I haven't read it all the way through (I keep getting distracted by SCHOOL), but what I have read, I have been very impressed with.


----------



## RamistThomist (Feb 9, 2009)

I am not saying that Kant was good or bad (he was bad). I am simply saying that CVT was schooled in Kantian and Continental Idealism and formed his langauge and method that way. Most philosophers don't toe that line anymore and if you go in the debate parroting idealistic language, odds are your opponent will have no idea what you are saying (and neither will the presup, probably).

The TAG is very clever argument, and it helped me at a time in my life, but how useful is it in everyday street evangelism? how many people, seminarians included, usually talk about "the preconditions for intelligiblity?"

Also, the TAG has problems with the Quadrinity counter. 

Now, CVTRA is good in terms of introducing worldview, and in debunking a lot of Sproul and Gerstner on apologetics. 
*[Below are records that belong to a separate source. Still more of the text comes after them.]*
-- ==== Sys2Proof/Tests/Slice0.lean ====
section
/-!
SUPPORT. The tests of this model: ill-formed terms are refused; words printed in the spec decode to their instruction;
one step of each instruction on the spec's own example values; and, for the statements that have hypotheses, states and
operands that meet them (the witnesses). Expected values are those of the examples of spec/40 to spec/60 and
spec/95_test_vectors.md.
-/

namespace Sys2Proof.Tests

open Sys2Proof Sys2Proof.Machine

set_option maxRecDepth 8000

/-! ### Well-formedness: one ill-formed term for each check -/

theorem test_ill_formed_jal : Instr.wf (.jal 1#5 3#21) = false := by decide
theorem test_ill_formed_beq : Instr.wf (.beq 1#5 2#5 1#13) = false := by decide
theorem test_ill_formed_bne : Instr.wf (.bne 1#5 2#5 1#13) = false := by decide
theorem test_ill_formed_blt : Instr.wf (.blt 1#5 2#5 1#13) = false := by decide
theorem test_ill_formed_bge : Instr.wf (.bge 1#5 2#5 1#13) = false := by decide
theorem test_ill_formed_bltu : Instr.wf (.bltu 1#5 2#5 1#13) = false := by decide
theorem test_ill_formed_bgeu : Instr.wf (.bgeu 1#5 2#5 1#13) = false := by decide
theorem test_ill_formed_cAddi4spn_zero : Instr.wf (.cAddi4spn 0#3 0#10) = false := by decide
theorem test_ill_formed_cAddi4spn_scale : Instr.wf (.cAddi4spn 0#3 2#10) = false := by decide
theorem test_ill_formed_cLw : Instr.wf (.cLw 0#3 0#3 1#7) = false := by decide
theorem test_ill_formed_cSw : Instr.wf (.cSw 0#3 0#3 2#7) = false := by decide
theorem test_ill_formed_cAddi : Instr.wf (.cAddi 0#5 1#6) = false := by decide
theorem test_ill_formed_cJal : Instr.wf (.cJal 1#12) = false := by decide
theorem test_ill_formed_cAddi16sp_zero : Instr.wf (.cAddi16sp 0#10) = false := by decide
theorem test_ill_formed_cAddi16sp_scale : Instr.wf (.cAddi16sp 8#10) = false := by decide
theorem test_ill_formed_cLui_rd : Instr.wf (.cLui 2#5 1#6) = false := by decide
theorem test_ill_formed_cLui_zero : Instr.wf (.cLui 5#5 0#6) = false := by decide
theorem test_ill_formed_cJ : Instr.wf (.cJ 1#12) = false := by decide
theorem test_ill_formed_cBeqz : Instr.wf (.cBeqz 0#3 1#9) = false := by decide
theorem test_ill_formed_cBnez : Instr.wf (.cBnez 0#3 1#9) = false := by decide
theorem test_ill_formed_cLwsp_rd : Instr.wf (.cLwsp 0#5 4#8) = false := by decide
theorem test_ill_formed_cLwsp_scale : Instr.wf (.cLwsp 1#5 2#8) = false := by decide
theorem test_ill_formed_cJr : Instr.wf (.cJr 0#5) = false := by decide
theorem test_ill_formed_cMv : Instr.wf (.cMv 1#5 0#5) = false := by decide
theorem test_ill_formed_cJalr : Instr.wf (.cJalr 0#5) = false := by decide
theorem test_ill_formed_cAdd : Instr.wf (.cAdd 1#5 0#5) = false := by decide
theorem test_ill_formed_cSwsp : Instr.wf (.cSwsp 1#5 1#8) = false := by decide
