-- ==== Sys2Proof/Machine/Step.lean ====
section
/-! DEFINITION. One transition of the model is one clock edge (00_scope.md R12, 20_memory.md R52). -/

namespace Sys2Proof.Machine

/-- One rising edge (R52, R205): reset wins; otherwise a valid command executes; otherwise every register keeps its value. Then
the next cycle begins. An edge with unstable inputs has no meaning (R238, I14); a cycle in which power is lost leaves no register
with a value (R213, I2). -/
def step (s : State) : Host.Outcome State Fault Refusal :=
  match edgeKind s.control with
  | .unstable => .fault .unstableInputs
  | .powerLoss => .next s.powerUp.advance
  | .reset => .next s.resetEdge.advance
  | .command => mapNext State.advance (exec (fetch s) s)
  | .idle => .next s.advance

/-- `s` with the table word `w` driven on the command port in the present cycle, as a valid command of an ordinary cycle without
reset: what the very next `step` executes. The port has 4 bits (R51); the seed ports, `rd_idx` and what is pending stay. -/
def State.withFetchWord (s : State) (nbits w : Nat) : State := driveWord nbits w s

end Sys2Proof.Machine
end

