-- ==== Sys2Proof/Laws/State.lean ====
section
/-! SUPPORT. Small lemmas, all true by unfolding one definition: what each operation does to each field, so that no later proof
unfolds a record update. -/

namespace Sys2Proof.Machine

/-! ### Projections of a state by its build -/

@[simp] theorem variant_w16 (b : Built Gen16 Data16) : State.variant ⟨.w16 b⟩ = .w16 := rfl
@[simp] theorem variant_w64 (b : Built Gen64 Data64) : State.variant ⟨.w64 b⟩ = .w64 := rfl
@[simp] theorem control_w16 (b : Built Gen16 Data16) : State.control ⟨.w16 b⟩ = b.ports.ctl := rfl
@[simp] theorem control_w64 (b : Built Gen64 Data64) : State.control ⟨.w64 b⟩ = b.ports.ctl := rfl
@[simp] theorem registers_w16 (b : Built Gen16 Data16) : State.registers ⟨.w16 b⟩ = .inl b.regs := rfl
@[simp] theorem registers_w64 (b : Built Gen64 Data64) : State.registers ⟨.w64 b⟩ = .inr b.regs := rfl
@[simp] theorem params_w16 (b : Built Gen16 Data16) : State.params ⟨.w16 b⟩ = .inl b.params := rfl
@[simp] theorem params_w64 (b : Built Gen64 Data64) : State.params ⟨.w64 b⟩ = .inr b.params := rfl
@[simp] theorem seedDegenerate_w16 (b : Built Gen16 Data16) :
    State.seedDegenerate ⟨.w16 b⟩ = degenerate16 b.ports.seed := rfl
@[simp] theorem seedDegenerate_w64 (b : Built Gen64 Data64) :
    State.seedDegenerate ⟨.w64 b⟩ = degenerate64 b.ports.seed := rfl
@[simp] theorem resetEdge_w16 (b : Built Gen16 Data16) :
    State.resetEdge ⟨.w16 b⟩ = ⟨.w16 { b with regs := .defined (resetRegs16 b.params) }⟩ := rfl
@[simp] theorem resetEdge_w64 (b : Built Gen64 Data64) :
    State.resetEdge ⟨.w64 b⟩ = ⟨.w64 { b with regs := .defined (resetRegs64 b.params) }⟩ := rfl
@[simp] theorem powerUp_w16 (b : Built Gen16 Data16) :
    State.powerUp ⟨.w16 b⟩ = ⟨.w16 { b with regs := .undefined }⟩ := rfl
@[simp] theorem powerUp_w64 (b : Built Gen64 Data64) :
    State.powerUp ⟨.w64 b⟩ = ⟨.w64 { b with regs := .undefined }⟩ := rfl
@[simp] theorem advance_w16 (b : Built Gen16 Data16) : State.advance ⟨.w16 b⟩ = ⟨.w16 b.advance⟩ := rfl
@[simp] theorem advance_w64 (b : Built Gen64 Data64) : State.advance ⟨.w64 b⟩ = ⟨.w64 b.advance⟩ := rfl
@[simp] theorem withControl_w16 (f : Control → Control) (b : Built Gen16 Data16) :
    State.withControl f ⟨.w16 b⟩ = ⟨.w16 { b with ports := { b.ports with ctl := f b.ports.ctl } }⟩ := rfl
@[simp] theorem withControl_w64 (f : Control → Control) (b : Built Gen64 Data64) :
    State.withControl f ⟨.w64 b⟩ = ⟨.w64 { b with ports := { b.ports with ctl := f b.ports.ctl } }⟩ := rfl

/-! ### The move to the next cycle -/

section Advance
variable {G D : Type} (b : Built G D)

@[simp] theorem advance_regs : b.advance.regs = b.regs := by
  unfold Built.advance; cases b.pending <;> rfl
@[simp] theorem advance_params : b.advance.params = b.params := by
  unfold Built.advance; cases b.pending <;> rfl

end Advance

@[simp] theorem rest_cond (c : Control) : c.rest.cond = .normal := rfl
@[simp] theorem rest_rst (c : Control) : c.rest.rst = false := rfl
@[simp] theorem rest_cmdValid (c : Control) : c.rest.cmdValid = false := rfl
@[simp] theorem rest_cmdOp (c : Control) : c.rest.cmdOp = c.cmdOp := rfl
@[simp] theorem rest_rdIdx (c : Control) : c.rest.rdIdx = c.rdIdx := rfl

/-! ### Outcomes -/

@[simp] theorem mapNext_next (f : State → State) (s : State) : mapNext f (.next s) = .next (f s) := rfl
@[simp] theorem mapNext_fault (f : State → State) (r : Fault) : mapNext f (.fault r) = .fault r := rfl
@[simp] theorem mapNext_refused (f : State → State) (r : Refusal) : mapNext f (.refused r) = .refused r := rfl

/-- A mapped outcome is a next state only if the outcome was one. -/
theorem mapNext_eq_next {f : State → State} {o : Result} {t : State} :
    mapNext f o = .next t ↔ ∃ s, o = .next s ∧ f s = t := by
  cases o <;> simp

/-! ### The sticky bits -/

section Sticky
variable {D : Type} (r : Regs D)

@[simp] theorem setSeedErr_data : (setSeedErr r).data = r.data := rfl
@[simp] theorem setSeedErr_outcnt : (setSeedErr r).outcnt = r.outcnt := rfl
@[simp] theorem setSeedErr_seedErr : (setSeedErr r).seedErr = true := rfl
@[simp] theorem setSeedErr_cmdErr : (setSeedErr r).cmdErr = r.cmdErr := rfl
@[simp] theorem setCmdErr_data : (setCmdErr r).data = r.data := rfl
@[simp] theorem setCmdErr_outcnt : (setCmdErr r).outcnt = r.outcnt := rfl
@[simp] theorem setCmdErr_seedErr : (setCmdErr r).seedErr = r.seedErr := rfl
@[simp] theorem setCmdErr_cmdErr : (setCmdErr r).cmdErr = true := rfl
@[simp] theorem clearErrs_data : (clearErrs r).data = r.data := rfl
@[simp] theorem clearErrs_outcnt : (clearErrs r).outcnt = r.outcnt := rfl
@[simp] theorem clearErrs_seedErr : (clearErrs r).seedErr = false := rfl
@[simp] theorem clearErrs_cmdErr : (clearErrs r).cmdErr = false := rfl

end Sticky

/-! ### Reset -/

@[simp] theorem resetRegs16_gen (p : Gen16) : (resetRegs16 p).data.gen = p := rfl
@[simp] theorem resetRegs16_out (p : Gen16) : (resetRegs16 p).data.out = 0#16 := rfl
@[simp] theorem resetRegs16_out32 (p : Gen16) : (resetRegs16 p).data.out32 = 0#32 := rfl
@[simp] theorem resetRegs16_outcnt (p : Gen16) : (resetRegs16 p).outcnt = 0#2 := rfl
@[simp] theorem resetRegs16_seedErr (p : Gen16) : (resetRegs16 p).seedErr = false := rfl
@[simp] theorem resetRegs16_cmdErr (p : Gen16) : (resetRegs16 p).cmdErr = false := rfl
@[simp] theorem resetRegs64_gen (p : Gen64) : (resetRegs64 p).data.gen = p := rfl
@[simp] theorem resetRegs64_out (p : Gen64) : (resetRegs64 p).data.out = 0#64 := rfl
@[simp] theorem resetRegs64_outcnt (p : Gen64) : (resetRegs64 p).outcnt = 0#2 := rfl
@[simp] theorem resetRegs64_seedErr (p : Gen64) : (resetRegs64 p).seedErr = false := rfl
@[simp] theorem resetRegs64_cmdErr (p : Gen64) : (resetRegs64 p).cmdErr = false := rfl

/-! ### One generator step -/

@[simp] theorem doStep16_gen (r : Regs Data16) : (doStep16 r).data.gen = nextGen16 r.data.gen := rfl
@[simp] theorem doStep16_out (r : Regs Data16) : (doStep16 r).data.out = (step16 r.data.gen).2 := rfl
@[simp] theorem doStep16_out32 (r : Regs Data16) :
    (doStep16 r).data.out32 = pack32 r.data.out (step16 r.data.gen).2 := rfl
@[simp] theorem doStep16_outcnt (r : Regs Data16) : (doStep16 r).outcnt = bumpOutcnt r.outcnt := rfl
@[simp] theorem doStep16_seedErr (r : Regs Data16) : (doStep16 r).seedErr = r.seedErr := rfl
@[simp] theorem doStep16_cmdErr (r : Regs Data16) : (doStep16 r).cmdErr = r.cmdErr := rfl
@[simp] theorem doStep64_gen (r : Regs Data64) : (doStep64 r).data.gen = nextGen64 r.data.gen := rfl
@[simp] theorem doStep64_out (r : Regs Data64) : (doStep64 r).data.out = (step64 r.data.gen).2 := rfl
@[simp] theorem doStep64_outcnt (r : Regs Data64) : (doStep64 r).outcnt = bumpOutcnt r.outcnt := rfl
@[simp] theorem doStep64_seedErr (r : Regs Data64) : (doStep64 r).seedErr = r.seedErr := rfl
@[simp] theorem doStep64_cmdErr (r : Regs Data64) : (doStep64 r).cmdErr = r.cmdErr := rfl

/-! ### SEED -/

@[simp] theorem seedOperands_eq {G : Type} (p : Ports G) : seedOperands p = p.seed := rfl

theorem loadSeed16_refused {seed : Gen16} (h : degenerate16 seed = true) (r : Regs Data16) :
    loadSeed16 seed r = setSeedErr r := by simp [loadSeed16, h]
theorem loadSeed16_accepted {seed : Gen16} (h : degenerate16 seed = false) (r : Regs Data16) :
    loadSeed16 seed r = { r with data := { gen := seed, out := 0#16, out32 := 0#32 }, outcnt := 0#2 } := by
  simp [loadSeed16, h]
theorem loadSeed64_refused {seed : Gen64} (h : degenerate64 seed = true) (r : Regs Data64) :
    loadSeed64 seed r = setSeedErr r := by simp [loadSeed64, h]
theorem loadSeed64_accepted {seed : Gen64} (h : degenerate64 seed = false) (r : Regs Data64) :
    loadSeed64 seed r = { r with data := { gen := seed, out := 0#64 }, outcnt := 0#2 } := by
  simp [loadSeed64, h]

end Sys2Proof.Machine
end

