/-! ### The error bits across one edge -/

/-- Everything one edge can do to the error bits: lose them with power, clear them at reset, execute a command, keep them. -/
theorem step_errorBits_cases {s t : State} (h : step s = .next t) :
    t.errorBits = none ∨
    (s.Resets ∧ t.errorBits = some (false, false)) ∨
    (∃ i, s.Executes i ∧ t.errorBits = s.errorBits.map (errorBitsAfter i s.seedDegenerate)) ∨
    t.errorBits = s.errorBits := by
  obtain ⟨-, rfl⟩ | ⟨hk, rfl⟩ | ⟨hk, u, hu, rfl⟩ | ⟨-, rfl⟩ := step_cases h
  · exact .inl (by simp)
  · exact .inr (.inl ⟨hk, by simp⟩)
  · have hwf : (fetch s).wf s.variant = true := decode_wf s.variant s.control.cmdOp
    exact .inr (.inr (.inl ⟨fetch s, ⟨hk, rfl⟩, by rw [State.advance_errorBits, exec_errorBits hwf hu]⟩))
  · exact .inr (.inr (.inr s.advance_errorBits))

/-- Settles O25: reset and CLRERR leave both bits 0, every other command only sets bits, each by the rule it has, and an edge
without a command changes neither. -/
theorem errorBitsAreSticky : Obligations.ErrorBitsAreSticky := by
  intro s t n n' se ce se' ce' h hs ht
  replace hs := errorBits_of_stickyBits hs
  replace ht := errorBits_of_stickyBits ht
  obtain hnone | ⟨hreset, hbits⟩ | ⟨i, hi, hbits⟩ | hbits := step_errorBits_cases h
  · rw [hnone] at ht; cases ht
  · rw [hbits] at ht
    cases ht
    simp [hreset]
  · rw [hs, ht, Option.map_some] at hbits
    by_cases hclr : i = .clrerr
    · subst hclr
      cases hbits
      simp [hi]
    · rw [errorBitsAfter_of_ne_clrerr hclr] at hbits
      cases hbits
      refine ⟨?_, ?_, ?_, ?_⟩
      · rintro rfl hset
        exact ⟨i, by simpa using hset, hi⟩
      · rintro rfl hset
        obtain ⟨rfl, hdeg⟩ : i = .seed ∧ s.seedDegenerate = true := by simpa using hset
        exact ⟨hi, hdeg⟩
      · rintro rfl hcleared; cases hcleared
      · rintro rfl hcleared; cases hcleared
  · rw [hs, ht] at hbits
    cases hbits
    simp +contextual

end Sys2Proof.Machine
end

section
/-! Reset, power-up and loss of power: when the registers have a value, and what a block without one shows
(70_reset_and_hazards.md R230 to R238, 60_exceptions.md R213). -/

namespace Sys2Proof.Machine

/-! ### Whether the registers have a value -/

theorem isDefined_eq_of_registers {s t : State} (h : s.registers = t.registers) : s.isDefined = t.isDefined := by
  obtain ⟨b, b', rfl, rfl, hr⟩ | ⟨b, b', rfl, rfl, hr⟩ := registers_eq_cases h <;> simp [State.isDefined, hr]

@[simp] theorem State.advance_isDefined (s : State) : s.advance.isDefined = s.isDefined :=
  isDefined_eq_of_registers s.advance_registers

@[simp] theorem State.powerUp_isDefined (s : State) : s.powerUp.isDefined = false := by
  obtain ⟨b | b⟩ := s <;> rfl

/-- A state whose registers have no value, by its build. -/
theorem undefined_cases {s : State} (h : s.isDefined = false) :
    (∃ b, s = ⟨.w16 b⟩ ∧ b.regs = .undefined) ∨ (∃ b, s = ⟨.w64 b⟩ ∧ b.regs = .undefined) := by
  obtain ⟨b | b⟩ := s
  · exact .inl ⟨b, rfl, by simpa [State.isDefined] using h⟩
  · exact .inr ⟨b, rfl, by simpa [State.isDefined] using h⟩

/-! ### Before the first reset -/

/-- Every command runs in one frame, which faults while no register has a value (R231). -/
theorem exec_undefined {s : State} (h : s.isDefined = false) (i : Instr) : exec i s = .fault .beforeReset := by
  obtain ⟨b, rfl, hr⟩ | ⟨b, rfl, hr⟩ := undefined_cases h
  · exact exec_w16_undefined i hr
  · exact exec_w64_undefined i hr

theorem readback_undefined {s : State} (h : s.isDefined = false) (idx : Word4) :
    s.readback idx = .error .beforeReset := by
  obtain ⟨b, rfl, hr⟩ | ⟨b, rfl, hr⟩ := undefined_cases h <;> simp [State.readback, hr]

theorem outputs_undefined {s : State} (h : s.isDefined = false) : s.outputs = .error .beforeReset := by
  obtain ⟨b, rfl, hr⟩ | ⟨b, rfl, hr⟩ := undefined_cases h <;> simp [State.outputs, hr]

/-- Settles O11: power loss and the idle edge leave the registers without a value, and a command faults. -/
theorem onlyResetDefinesTheRegisters : Obligations.OnlyResetDefinesTheRegisters := by
  intro s t hs h ht
  obtain ⟨-, rfl⟩ | ⟨hk, -⟩ | ⟨-, u, hu, -⟩ | ⟨-, rfl⟩ := step_cases h
  · simp at ht -- power loss
  · exact hk -- reset
  · rw [exec_undefined hs] at hu -- a command
    cases hu
  · simp [hs] at ht -- idle

/-- Settles O10: commands, readbacks and outputs all look at the registers first. -/
theorem nothingIsObservedBeforeReset : Obligations.NothingIsObservedBeforeReset :=
  fun _ h => ⟨exec_undefined h, readback_undefined h, outputs_undefined h⟩

/-! ### Reset edges and cycles that are not ordinary ones -/

/-- Settles O6: the edge is a reset edge, and the move to the next cycle keeps the registers it loads. -/
theorem resetEdgeLoadsEveryRegister : Obligations.ResetEdgeLoadsEveryRegister :=
  ⟨fun _ hc hr => ⟨_, step_reset (edgeKind_reset hc hr), advance_params _, advance_regs _⟩,
    fun _ hc hr => ⟨_, step_reset (edgeKind_reset hc hr), advance_params _, advance_regs _⟩⟩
But I don't think Van Til accurately represented Aquinas and the early church.


----------



## sastark (Feb 9, 2009)

Ivanhoe said:


> Also, the TAG has problems with the Quadrinity counter.




If possible, could you give a brief description of the Quadrinity counter? I've never heard of it before.


----------



## RamistThomist (Feb 9, 2009)

sastark said:


> Ivanhoe said:
> 
> 
> > Also, the TAG has problems with the Quadrinity counter.
> ...



Paul Manata used to have a thread where he explained his reasons for leaving it. I can't find it. If I see it I will let you know.


----------



## nicnap (Feb 9, 2009)

Backwoods Presbyterian said:


> How many of you have read all the way through this book?
> 
> I am about 300 pages into it (of 733) and I must say Greg Bahnsen deserves some type of posthumous Pulitzer Prize for this tome. It is a flat out amazing piece of work. Highly recommend it to those of you without it or those who have not read it. 10 out of 10 stars.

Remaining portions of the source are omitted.